#### Recorded data ####

/-- Settles O48: the read at the written address, at every other, and the canonical form. -/
theorem readGivesTheLastWrite : Obligations.ReadGivesTheLastWrite := by
  refine ⟨fun m a k b ha => ?_, fun m a b hm => Memory.write_wf hm a b⟩
  split
  case isTrue hk => rw [hk, m.read_write_self b ha]
  case isFalse hk => exact m.read_write_other b hk

/-- Settles O50: an image that fits is written from 0x200 on, a longer one is refused. -/
theorem loadInstallsTheImage : Obligations.LoadInstallsTheImage := by
  refine ⟨fun bytes s hlen => ?_, fun bytes s hlen => transact_load_of_too_long hlen s⟩
  exact ⟨_, load_of_fits hlen s, rfl, transact_load_of_fits hlen s,
    fun k hk => s.mem.read_writeBytes_inside 0x200 k bytes hk (by omega),
    fun a ha => s.mem.read_writeBytes_outside 0x200 a bytes ha⟩

/-! ## The bytes at `I` after a store -/

/-- The `k`-th byte stored is read at `I + k`. -/
theorem State.read_writeAtI (s : State) {bs : List Byte} {k : Nat} (hk : k < bs.length)
    (h : s.i.toNat + bs.length ≤ 0x1000) : (s.writeAtI bs).mem.read (s.effectiveAddress k) = bs[k] :=
  s.mem.read_writeBytes_inside s.i.toNat k bs hk h

/-- Bytes outside the stored range read as before. -/
theorem State.read_writeAtI_outside (s : State) {bs : List Byte} {a : Nat}
    (ha : a < s.effectiveAddress 0 ∨ s.effectiveAddress 0 + bs.length ≤ a) :
    (s.writeAtI bs).mem.read a = s.mem.read a := s.mem.read_writeBytes_outside s.i.toNat a bs ha

/-- FX55 leaves `V[k]` at `I + k` (R134). -/
theorem State.read_writeAtI_registersTo (s : State) {x k : Reg} (hk : k ≤ x) (h : s.i.toNat + x.val ≤ 0xFFF) :
    (s.writeAtI (s.registersTo x)).mem.read (s.effectiveAddress k.val) = s.v[k] := by
  have hlen := s.registersTo_length x
  have hk' : k.val < (s.registersTo x).length := by rw [hlen]; exact Nat.lt_succ_of_le hk
  rw [s.read_writeAtI hk' (by omega)]
  exact s.registersTo_getElem x k.val hk'

/-- FX33 leaves the hundreds, the tens and the ones at `I`, `I + 1` and `I + 2` (R133). -/
theorem State.read_writeAtI_decimalDigits (s : State) (b : Byte) (h : s.i.toNat + 2 ≤ 0xFFF) :
    ((s.writeAtI (decimalDigits b)).mem.read (s.effectiveAddress 0)).toNat = b.toNat / 100 ∧
    ((s.writeAtI (decimalDigits b)).mem.read (s.effectiveAddress 1)).toNat = b.toNat / 10 % 10 ∧
    ((s.writeAtI (decimalDigits b)).mem.read (s.effectiveAddress 2)).toNat = b.toNat % 10 := by
  have hlen : (decimalDigits b).length = 3 := rfl
  have hb := b.isLt
  rw [s.read_writeAtI (k := 0) (by omega) (by omega), s.read_writeAtI (k := 1) (by omega) (by omega),
    s.read_writeAtI (k := 2) (by omega) (by omega)]
  simp only [decimalDigits, List.getElem_cons_zero, List.getElem_cons_succ, BitVec.toNat_ofNat]
  omega

theorem State.writeAtI_advance (s : State) (bs : List Byte) :
    (s.writeAtI bs).advance = { s with mem := (s.writeAtI bs).mem, pc := s.pc + 2 } := rfl

/-! ## FX33, FX55 and FX65 -/

theorem exec_ldBVx_completes {x : Reg} {s : State} (h : s.i.toNat + 2 ≤ 0xFFF) :
    exec (.ldBVx x) s = .next (s.writeAtI (decimalDigits s.v[x])).advance :=
  withDataRange_completes _ (.inr h)

theorem exec_ldMemVx_completes {x : Reg} {s : State} (h : s.i.toNat + x.val ≤ 0xFFF) :
    exec (.ldMemVx x) s = .next (s.writeAtI (s.registersTo x)).advance :=
  withDataRange_completes _ (.inr h)

theorem exec_ldVxMem_completes {x : Reg} {s : State} (h : s.i.toNat + x.val ≤ 0xFFF) :
    exec (.ldVxMem x) s = .next (s.loadFromI x).advance :=
  withDataRange_completes _ (.inr h)

/-- Settles O28: the three stored bytes are the digits of `V[X]`. -/
theorem ldBStoresDecimalDigits : Obligations.LdBStoresDecimalDigits := by
  refine ⟨decode_eq_ldBVx_iff, fun x s h => ?_, fun _ _ h => exec_of_fault (c := .dataAddressOutOfRange) (if_pos h)⟩
  obtain ⟨h0, h1, h2⟩ := s.read_writeAtI_decimalDigits s.v[x] h
  exact ⟨_, exec_ldBVx_completes h, s.writeAtI_advance _, h0, h1, h2, fun a ha => s.read_writeAtI_outside ha⟩

/-- Settles O29: the stored bytes are the registers up to `V[X]`. -/
theorem ldMemStoresRegisters : Obligations.LdMemStoresRegisters := by
  refine ⟨decode_eq_ldMemVx_iff, fun x s h => ?_, fun _ _ h => exec_of_fault (c := .dataAddressOutOfRange) (if_pos h)⟩
  refine ⟨_, exec_ldMemVx_completes h, s.writeAtI_advance _, fun k hk => s.read_writeAtI_registersTo hk h,
    fun a ha => s.read_writeAtI_outside ?_⟩
  rw [s.registersTo_length x]
  exact ha

/-- Settles O30: the registers up to `V[X]` take the bytes from `I` on. -/
theorem ldVxMemLoadsRegisters : Obligations.LdVxMemLoadsRegisters :=
  ⟨decode_eq_ldVxMem_iff,
    fun x s h => ⟨_, exec_ldVxMem_completes h, rfl, fun k => s.loadFromI_getElem x k⟩,
    fun _ _ h => exec_of_fault (c := .dataAddressOutOfRange) (if_pos h)⟩

/-! ## Instruction-fetch coherence -/

/-- After a store at the address of the next instruction, the next step executes what `I` and `I + 1` now hold. -/
theorem step_after_store_at_next {s t : State} (hrun : s.fault = 0) (hi : s.i.toNat = s.pc.toNat + 2)
    (hrange : s.i.toNat + 1 ≤ 0xFFF) (ht : t = { s with mem := t.mem, pc := s.pc + 2 }) :
    t.pc = s.i ∧
      step t = exec (decode (t.mem.read (s.effectiveAddress 0) ++ t.mem.read (s.effectiveAddress 1))) t := by
  have hpc : t.pc = s.i := by
    rw [ht]
    apply BitVec.eq_of_toNat_eq
    rw [BitVec.toNat_add, hi]
    exact Nat.mod_eq_of_lt (by show s.pc.toNat + 2 < 65536; omega)
  have hfetch : t.fetchWord = t.mem.read (s.effectiveAddress 0) ++ t.mem.read (s.effectiveAddress 1) := by
    rw [State.fetchWord, hpc]; rfl
  refine ⟨hpc, ?_⟩
  rw [← hfetch]
  exact step_of_running (by rw [ht]; exact hrun) (by rw [hpc]; omega)

/-- Settles O31: the word at any `pc` is read from the memory the store left. -/
theorem storesAreSeenByTheNextFetch : Obligations.StoresAreSeenByTheNextFetch := by
  obtain ⟨-, hmem, -⟩ := ldMemStoresRegisters
  obtain ⟨-, hdigits, -⟩ := ldBStoresDecimalDigits
  refine ⟨fun x s t h hexec => ?_, fun x s t h hexec => ?_, fun x s hrun hdec hx hi h => ?_,
    fun x s hrun hdec hi h => ?_⟩
  · obtain ⟨u, hu, -, hin, hout⟩ := hmem x s h
    obtain rfl := Host.Outcome.next.inj (hexec.symm.trans hu)
    exact ⟨t.mem.read, hin, hout, fun _ => rfl⟩
  · obtain ⟨u, hu, -, h0, h1, h2, hout⟩ := hdigits x s h
    obtain rfl := Host.Outcome.next.inj (hexec.symm.trans hu)
    exact ⟨t.mem.read, h0, h1, h2, hout, fun _ => rfl⟩
  · obtain ⟨t, ht, heq, hin, -⟩ := hmem x s h
    obtain ⟨hpc, hstep⟩ := step_after_store_at_next hrun hi (by omega) heq
    refine ⟨t, ?_, hpc, ?_⟩
    · rw [step_of_running hrun (by omega), hdec, ht]
    · have hv0 : t.mem.read (s.effectiveAddress 0) = s.v[0] := hin 0 (Fin.zero_le x)
      have hv1 : t.mem.read (s.effectiveAddress 1) = s.v[1] := hin 1 hx
      rw [hstep, hv0, hv1]
  · obtain ⟨t, ht, heq, h0, h1, -⟩ := hdigits x s h
    obtain ⟨hpc, hstep⟩ := step_after_store_at_next hrun hi (by omega) heq
    refine ⟨t, _, _, h0, h1, ?_, hpc, hstep⟩
    rw [step_of_running hrun (by omega), hdec, ht]

end Machine
end Sys2Proof
end

section
/-! The access matrix, the column of reads: what an instruction leaves in the elements it writes depends on `pc` and the
elements it reads alone (10_state.md section 10). -/
namespace Sys2Proof.Machine

/-! ## Updates that agree in what they write -/

theorem Element.same_setPc_congr {e : Element} {s s' : State} {a a' : Word} (he : e = .pc) (ha : a = a') :
    e.same (s.setPc a) (s'.setPc a') := by
  subst he
  exact ha

theorem Element.same_advance_congr {e : Element} {s s' : State} (he : e = .pc) (hpc : s.pc = s'.pc) :
    e.same s.advance s'.advance := Element.same_setPc_congr he (congrArg (· + 2) hpc)

theorem Element.same_skipIf_congr {e : Element} {s s' : State} {c c' : Bool} (he : e = .pc) (hpc : s.pc = s'.pc)
    (hc : c = c') : e.same (s.skipIf c) (s'.skipIf c') := by
  subst hc
  exact Element.same_setPc_congr he (congrArg (· + _) hpc)

theorem Element.same_setReg_advance_congr {e : Element} {s s' : State} {x : Reg} {b b' : Byte}
    (he : e = .v x ∨ e = .pc) (hpc : s.pc = s'.pc) (hb : b = b') :
    e.same (s.setReg x b).advance (s'.setReg x b').advance := by
  rcases he with rfl | he
  · have hs : (s.v.set x b)[x] = b := Vector.getElem_set_self x.isLt
    have hs' : (s'.v.set x b')[x] = b' := Vector.getElem_set_self x.isLt
    exact (hs.trans hb).trans hs'.symm
  · exact Element.same_advance_congr he hpc

theorem Element.same_setI_advance_congr {e : Element} {s s' : State} {a a' : Word} (he : e = .i ∨ e = .pc)
    (hpc : s.pc = s'.pc) (ha : a = a') : e.same (s.setI a).advance (s'.setI a').advance := by
  rcases he with rfl | he
  · exact ha
  · exact Element.same_advance_congr he hpc

theorem Element.same_setResultAndFlag_congr {e : Element} {s s' : State} {x : Reg} {b b' : Byte} {f f' : Bool}
    (he : e = .v x ∨ e = .v 15 ∨ e = .pc) (hpc : s.pc = s'.pc) (hb : b = b') (hf : f = f') :
    e.same (s.setResultAndFlag x b f) (s'.setResultAndFlag x b' f') := by
  subst hb hf
  rcases he with rfl | he
  · by_cases hx : x = vf
    · subst hx
      exact Element.same_setReg_advance_congr (.inl rfl) hpc rfl
    · have hne : Element.v x ≠ .v vf := fun h => hx (Element.v.inj h)
      have hcommon : (Element.v x).same (s.setReg x b) (s'.setReg x b) :=
        Element.same_setReg_advance_congr (.inl rfl) hpc rfl
      exact ((Element.same_setReg hne).symm.trans hcommon).trans (Element.same_setReg hne)
  · exact Element.same_setReg_advance_congr he hpc rfl

/-- A list of bytes stored at the same `I` leaves the same bytes in its range. -/
theorem Element.same_writeAtI_advance_congr {e : Element} {s s' : State} {bs bs' : List Byte}
    (he : (∃ k < bs.length, e = .mem (s.i.toNat + k)) ∨ e = .pc) (hpc : s.pc = s'.pc) (hi : s.i = s'.i) (hbs : bs = bs')
    (h : s.i.toNat + bs.length ≤ 0x1000) : e.same (s.writeAtI bs).advance (s'.writeAtI bs').advance := by
  subst hbs
  rcases he with ⟨k, hk, rfl⟩ | he
  · have hs : (s.writeAtI bs).mem.read (s.i.toNat + k) = bs[k] := s.read_writeAtI hk h
    have hs' : (s'.writeAtI bs).mem.read (s.i.toNat + k) = bs[k] := hi ▸ s'.read_writeAtI hk (hi ▸ h)
    exact hs.trans hs'.symm
  · exact Element.same_advance_congr he hpc

theorem Memory.readBytes_congr {m m' : Memory} {a n : Nat} (h : ∀ k < n, m.read (a + k) = m'.read (a + k)) :
    m.readBytes a n = m'.readBytes a n := by
  refine List.ext_getElem (by simp) fun k hk hk' => ?_
  rw [Memory.readBytes_getElem, Memory.readBytes_getElem]
  exact h k (by simpa using hk)

theorem State.registersTo_congr {s s' : State} {x : Reg} (h : ∀ r ≤ x, s.v[r] = s'.v[r]) :
    s.registersTo x = s'.registersTo x := by
  have hlen := s.registersTo_length x
  have hlen' := s'.registersTo_length x
  refine List.ext_getElem (by omega) fun k hk hk' => ?_
  rw [s.registersTo_getElem, s'.registersTo_getElem]
  exact h ⟨k, by omega⟩ (Nat.lt_succ_iff.mp (by rw [hlen] at hk; exact hk))

theorem State.drawSprite_congr {s s' : State} {x y : Reg} {n : RowCount} (hx : s.v[x] = s'.v[x]) (hy : s.v[y] = s'.v[y])
    (hbytes : s.readAtI n.val = s'.readAtI n.val) (hfb : s.fb = s'.fb) : s.drawSprite x y n = s'.drawSprite x y n := by
  simp only [State.drawSprite, State.reg_eq, hx, hy, hbytes, hfb]

/-! ## The fault of an instruction and what its check reads -/

/-- Whether an instruction faults, and with which code, depends on what its check reads alone. -/
theorem instructionFault_congr {i : Instr} {s s' : State} (h : ∀ e, instrCheckReads i e → e.same s s') :
    instructionFault i s = instructionFault i s' := by
  cases i
  case ret | call =>
    have hsp : s.sp = s'.sp := h .sp rfl
    simp only [instructionFault, hsp]
  case drw | ldBVx | ldMemVx | ldVxMem =>
    have hi : s.i = s'.i := h .i rfl
    simp only [instructionFault, hi]
  case skp x | sknp x =>
    have hx : s.v[x] = s'.v[x] := h (.v x) rfl
    simp only [instructionFault, hx]
  all_goals rfl

/-- What the check reads is read by the completed instruction too. -/
theorem instrCheckReads_subset {i : Instr} {s : State} {e : Element} (h : instrCheckReads i e) :
    instrCompletedReads i s e := by
  cases i
  case ret | skp | sknp | ldMemVx | ldVxMem => exact .inl h
  case call => exact h
  case drw => exact .inr (.inr (.inl h))
  case ldBVx => exact .inr h
  all_goals exact h.elim

theorem instrCheckReads_read {i : Instr} {s : State} {e : Element} (h : instrCheckReads i e) : instrReads i s e := by
  unfold instrReads
  split
  · exact h
  · exact instrCheckReads_subset h
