-- ==== Sys2Proof/Safety.lean ====
section
/-! DEFINITION. What holds of every state a run from reset reaches (the invariant claims use as a premise), and what a
safe step is. -/

namespace Sys2Proof.Machine

/-- No bit of BTN above the build's buttons is set: they are reserved and read 0 (10_state.md R40). -/
abbrev ButtonsInRange (s : State) : Prop := s.block.tx.btn &&& ~~~(buttonMask s.build.nButtons) = 0

/-- While enabled, the configuration in force is one an enable has validated (20_memory.md R88, 40_host_bus.md R135). -/
abbrev EnabledIsValid (s : State) : Prop :=
  s.block.ctrl.en = true → s.block.configValid s.build.windowMax = true

/-- While disabled, both channels are IDLE and no VALID bit is set (40_host_bus.md R138, R139). -/
abbrev DisabledIsQuiet (s : State) : Prop :=
  s.block.ctrl.en = false → s.block.tx.abandon = s.block.tx

/-- ACQ(n, buf): n is in 0..WINDOW-1, every reading is in 0..65536, and the axis's VALID bit is 0 while it acquires
(10_state.md R53, 40_host_bus.md R131). -/
abbrev ChannelOk (t : TxPath) (a : Axis) : Prop :=
  match t.ch.get a with
  | .idle => True
  | .acq buf =>
    buf.length < (t.axc.get a).window.toNat ∧ (∀ r ∈ buf, r.toNat ≤ 65536) ∧ t.valid.get a = false

/-- The visible output of an indicator in a steady state is the boolean its target holds (45_led_fsm.md R265, R266). -/
abbrev LedOk (l : Led) : Prop := ∀ v, l.target.steady = some v → l.phase = v

/-- An unsent frame has the marker bytes 0xFF and 0x1F (43_frame_packer.md R211). -/
abbrev FrameOk (t : TxPath) : Prop :=
  t.frameValid = true → lane 0 t.frameHi = Config.marker4 ∧ lane 3 t.frameHi = Config.marker7

/-- The invariant of the machine. -/
structure State.Inv (s : State) : Prop where
  /-- The build's parameters are within their bounds (00_scope.md R9 to R12). -/
  build : s.build.wf
  /-- The LED state table has N_LEDS entries (10_state.md R51). -/
  leds : s.block.rx.leds.length = s.build.nLeds
  /-- The filter table has N_FILTERS entries (10_state.md R50). -/
  filters : s.block.rx.filters.length = s.build.nFilters
  buttons : ButtonsInRange s
  enabled : EnabledIsValid s
  disabled : DisabledIsQuiet s
  channels : ∀ a, ChannelOk s.block.tx a
  steady : ∀ l ∈ s.block.rx.leds, LedOk l
  frame : FrameOk s.block.tx

/-- Every frame handed to the transport is a joystick frame: identifier, extended addressing and marker bytes
(20_memory.md R75, 43_frame_packer.md R211, R214). -/
abbrev SentOk (s : State) : Prop :=
  ∀ f ∈ s.port.sent, f.id = Config.txId ∧ f.ext = true ∧ f.payload.b4 = Config.marker4 ∧ f.payload.b7 = Config.marker7

/-- An outcome that is no fault. -/
abbrev NoFault (r : Result) : Prop := ∀ f, r ≠ .fault f

/-- A register the build has: its table entry is within N_FILTERS or N_LEDS (10_state.md R50, R51). -/
def Reg.inBuild (b : Build) : Reg → Prop
  | .fltAddr f => f < b.nFilters
  | .fltMask f => f < b.nFilters
  | .fltCtl f => f < b.nFilters
  | .ledState i => i < b.nLeds
  | .ledLt i => i < b.nLeds
  | _ => True

/-- The input that writes a command word to CMD (30_encoding.md R111). -/
def cmdInput (w : Word) : Input := .access (transactionWord true cmdOffset w)

/-- An input that performs ResetState: rst, or the SOFT_RESET command (70_reset_and_hazards.md R331). -/
abbrev IsResetInput (i : Input) : Prop := i = .rst ∨ i = cmdInput 0x000000FF#32

/-- `w` is the one legal command word of `i`'s opcode: any other word with that opcode only raises CMD_ILLEGAL when it
is written to CMD (30_encoding.md R107, R108). -/
abbrev OneLegalWord (i : Instr) (w : Word) : Prop :=
  Sys2Proof.encode i = .command w ∧
    ∀ (v : Word) (s : State), v.toNat % 256 = w.toNat % 256 → v ≠ w →
      exec (.wr cmdOffset v) s = .next { s with block := { s.block with err := s.block.err ||| 0x001#11 } }

/-- The commands of the transmit path (10_state.md R55). -/
def isTransmit : Instr → Bool
  | .sample _ => true
  | .latchBtn => true
  | .encode => true
  | .send => true
  | _ => false

/-- The commands of the receive path (10_state.md R55). -/
def isReceive : Instr → Bool
  | .rxFrame => true
  | .tick => true
  | _ => false

/-- One step after another: what stops the first stops both. -/
def andThen (r : Result) (k : State → Result) : Result :=
  match r with
  | .next t => k t
  | .fault f => .fault f
  | .refused x => .refused x

/-- `n` steps, stopping at the first that gives no next state. -/
def run : Nat → State → Result
  | 0, s => .next s
  | n + 1, s => andThen (step s) (run n)

end Sys2Proof.Machine
end

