-- ==== Sys2Proof/Certificates/Slice0/Obligations.lean ====
section
/-! DEFINITION. The statements for the provers. Each docstring names the rule of spec/ it formalises; the notes in
OBLIGATIONS.json quote it. Where a statement rests on a choice of the model, its docstring names the log entry. -/

open Sys2Proof Sys2Proof.Machine

/-! ## Encoding -/

/-- Decoding an encoded well-formed instruction gives it back, with every operand at every value (30_encoding.md
R102, R103, R105). -/
def Obligations.DecodeOfEncodeIsTheInstruction : Prop :=
  ∀ i : Instr, WellFormed i = true → decode (Sys2Proof.encode i) = .ok i

/-- A word has one meaning: what decodes to an instruction is that instruction's own word, and the instruction is
well-formed (30_encoding.md R105, R106). -/
def Obligations.EncodeOfDecodeIsTheWord : Prop :=
  ∀ (e : Encoded) (i : Instr), decode e = .ok i → Sys2Proof.encode i = e ∧ WellFormed i = true

/-- R107: the words matching (w & 0xFFFF00FF) = 0x00000001 are the SAMPLE words with any ARG, of which only ARG 0 and 1
are legal and the others ILLEGAL; of every other command the one legal word is its opcode, zero-extended. -/
def Obligations.LegalCommandWords : Prop :=
  (∀ w : BitVec 32, w &&& 0xFFFF00FF#32 = 0x00000001#32 ↔ ∃ arg : BitVec 8, w.toNat = 256 * arg.toNat + 1) ∧
    (∀ (w : BitVec 32) (arg : BitVec 8), w.toNat = 256 * arg.toNat + 1 →
      decodeCommand w = if arg.toNat ≤ 1 then .ok (.sample arg) else .error .illegalCommand) ∧
    (∀ w : BitVec 32, decodeCommand w = .ok .nop ↔ w = 0x00#32) ∧
    (∀ w : BitVec 32, decodeCommand w = .ok .latchBtn ↔ w = 0x02#32) ∧
    (∀ w : BitVec 32, decodeCommand w = .ok .encode ↔ w = 0x03#32) ∧
    (∀ w : BitVec 32, decodeCommand w = .ok .send ↔ w = 0x04#32) ∧
    (∀ w : BitVec 32, decodeCommand w = .ok .rxFrame ↔ w = 0x05#32) ∧
    (∀ w : BitVec 32, decodeCommand w = .ok .tick ↔ w = 0x06#32) ∧
    (∀ w : BitVec 32, decodeCommand w = .ok .softReset ↔ w = 0xFF#32)

/-- R108: opcodes 0x07 to 0xFE, any word with RSV != 0 and any word whose ARG is not legal for its opcode are illegal,
no other word is, and writing an illegal word to CMD raises CMD_ILLEGAL and does nothing else, enabled or not. -/
def Obligations.IllegalCommandWordsOnlyRaiseCmdIllegal : Prop :=
  ∀ w : BitVec 32,
    let op := w.toNat % 256
    let arg := w.toNat / 256 % 256
    let illegal := (7 ≤ op ∧ op ≤ 0xFE) ∨ w.toNat / 65536 ≠ 0 ∨ (op = 1 ∧ 1 < arg) ∨ (op ≠ 1 ∧ arg ≠ 0)
    (decodeCommand w = .error .illegalCommand ↔ illegal) ∧
      (illegal → ∀ s : State, exec (.wr 0x00C#12 w) s =
        .next { s with block := { s.block with err := s.block.err ||| 0x001#11 } })

/-- R103: bit 44 is W, bits 43 to 32 are ADDR, bits 31 to 0 are DATA; a word with W = 0 and DATA != 0 encodes no
transaction and is refused, so that it never reaches the block (the refusal of the step is the model's form of that,
log 1, 12). -/
def Obligations.TransactionWordFields : Prop :=
  ∀ w : BitVec 45,
    let addr := BitVec.ofNat 12 (w.toNat / 2 ^ 32)
    let data := BitVec.ofNat 32 w.toNat
    (2 ^ 44 ≤ w.toNat → decodeTransaction w = .ok (.wr addr data)) ∧
      (w.toNat < 2 ^ 44 → w.toNat % 2 ^ 32 = 0 → decodeTransaction w = .ok (.rd addr)) ∧
      (w.toNat < 2 ^ 44 → w.toNat % 2 ^ 32 ≠ 0 → decodeTransaction w = .error .readWithData ∧
        ∀ (s : State) (rest : List Input), s.port.inputs = .access w :: rest → step s = .refused .notATransaction)

/-- Words written out in the spec decode to what they stand for: R111's pseudo-instructions and lines of programs P1
and P2 of 95_test_vectors.md; and one word laid out by R103's fields with W = 0 and DATA = 1, which encodes no transaction,
is rejected. -/
def Obligations.SpecWordsDecode : Prop :=
  decodeTransaction 0x100C00000101#45 = .ok (.wr 0x00C#12 0x00000101#32) ∧
    decodeCommand 0x00000101#32 = .ok (.sample 1#8) ∧
    decodeCommand 0x00000006#32 = .ok .tick ∧
    decodeCommand 0x000000FF#32 = .ok .softReset ∧
    decodeTransaction 0x104002008000#45 = .ok (.wr 0x040#12 0x02008000#32) ∧
    decodeTransaction 0x011400000000#45 = .ok (.rd 0x114#12) ∧
    decodeTransaction 0x011400000001#45 = .error .readWithData

/-! ## Steps -/

/-- When the next input is a host access whose word decodes to an instruction, the step is exec of that instruction at
the state with that input taken off the list (the model's own list, log 1). -/
def Obligations.StepRunsTheDecodedAccess : Prop :=
  ∀ (s : State) (w : BitVec 45) (rest : List Input) (i : Instr),
    s.port.inputs = .access w :: rest → decodeTransaction w = .ok i →
      step s = exec i { s with port := { s.port with inputs := rest } }

/-- The state the host makes with a table word runs exactly the instruction the decoder reads from it: a format-B word
as its own access, a format-C word as the data of a WR to CMD (log 2, 10, 15). -/
def Obligations.FetchedTableWordRuns : Prop :=
  ∀ (s : State) (nbits w : Nat) (i : Instr), decodeTableWord nbits w = some i →
    step (s.withFetchWord nbits w) = exec i s

/-- R133: a write to CMD of a word that decodes to a command is that command; an illegal word raises CMD_ILLEGAL; a
command other than NOP and SOFT_RESET raises CMD_DISABLED while CTRL.EN = 0. -/
def Obligations.CmdWriteIssuesTheCommand : Prop :=
  ∀ (s : State) (w : Word),
    (∀ i, decodeCommand w = .ok i → exec (.wr 0x00C#12 w) s = exec i s) ∧
      (∀ r, decodeCommand w = .error r → exec (.wr 0x00C#12 w) s =
        .next { s with block := { s.block with err := s.block.err ||| 0x001#11 } }) ∧
      (∀ i, decodeCommand w = .ok i → i ≠ .nop → i ≠ .softReset → s.block.ctrl.en = false →
        exec (.wr 0x00C#12 w) s = .next { s with block := { s.block with err := s.block.err ||| 0x002#11 } })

####

Work required
From the material above, copy exactly the lines between the line holding "decodeTransaction 0x011400000001#45 = .error" and the line holding "def Obligations.FetchedTableWordRuns : Prop", inclusive, and only those.

Answer to this task
    decodeTransaction 0x011400000001#45 = .error .readWithData

/-! ## Steps -/

/-- When the next input is a host access whose word decodes to an instruction, the step is exec of that instruction at
the state with that input taken off the list (the model's own list, log 1). -/
def Obligations.StepRunsTheDecodedAccess : Prop :=
  ∀ (s : State) (w : BitVec 45) (rest : List Input) (i : Instr),
    s.port.inputs = .access w :: rest → decodeTransaction w = .ok i →
      step s = exec i { s with port := { s.port with inputs := rest } }

/-- The state the host makes with a table word runs exactly the instruction the decoder reads from it: a format-B word
as its own access, a format-C word as the data of a WR to CMD (log 2, 10, 15). -/
def Obligations.FetchedTableWordRuns : Prop :=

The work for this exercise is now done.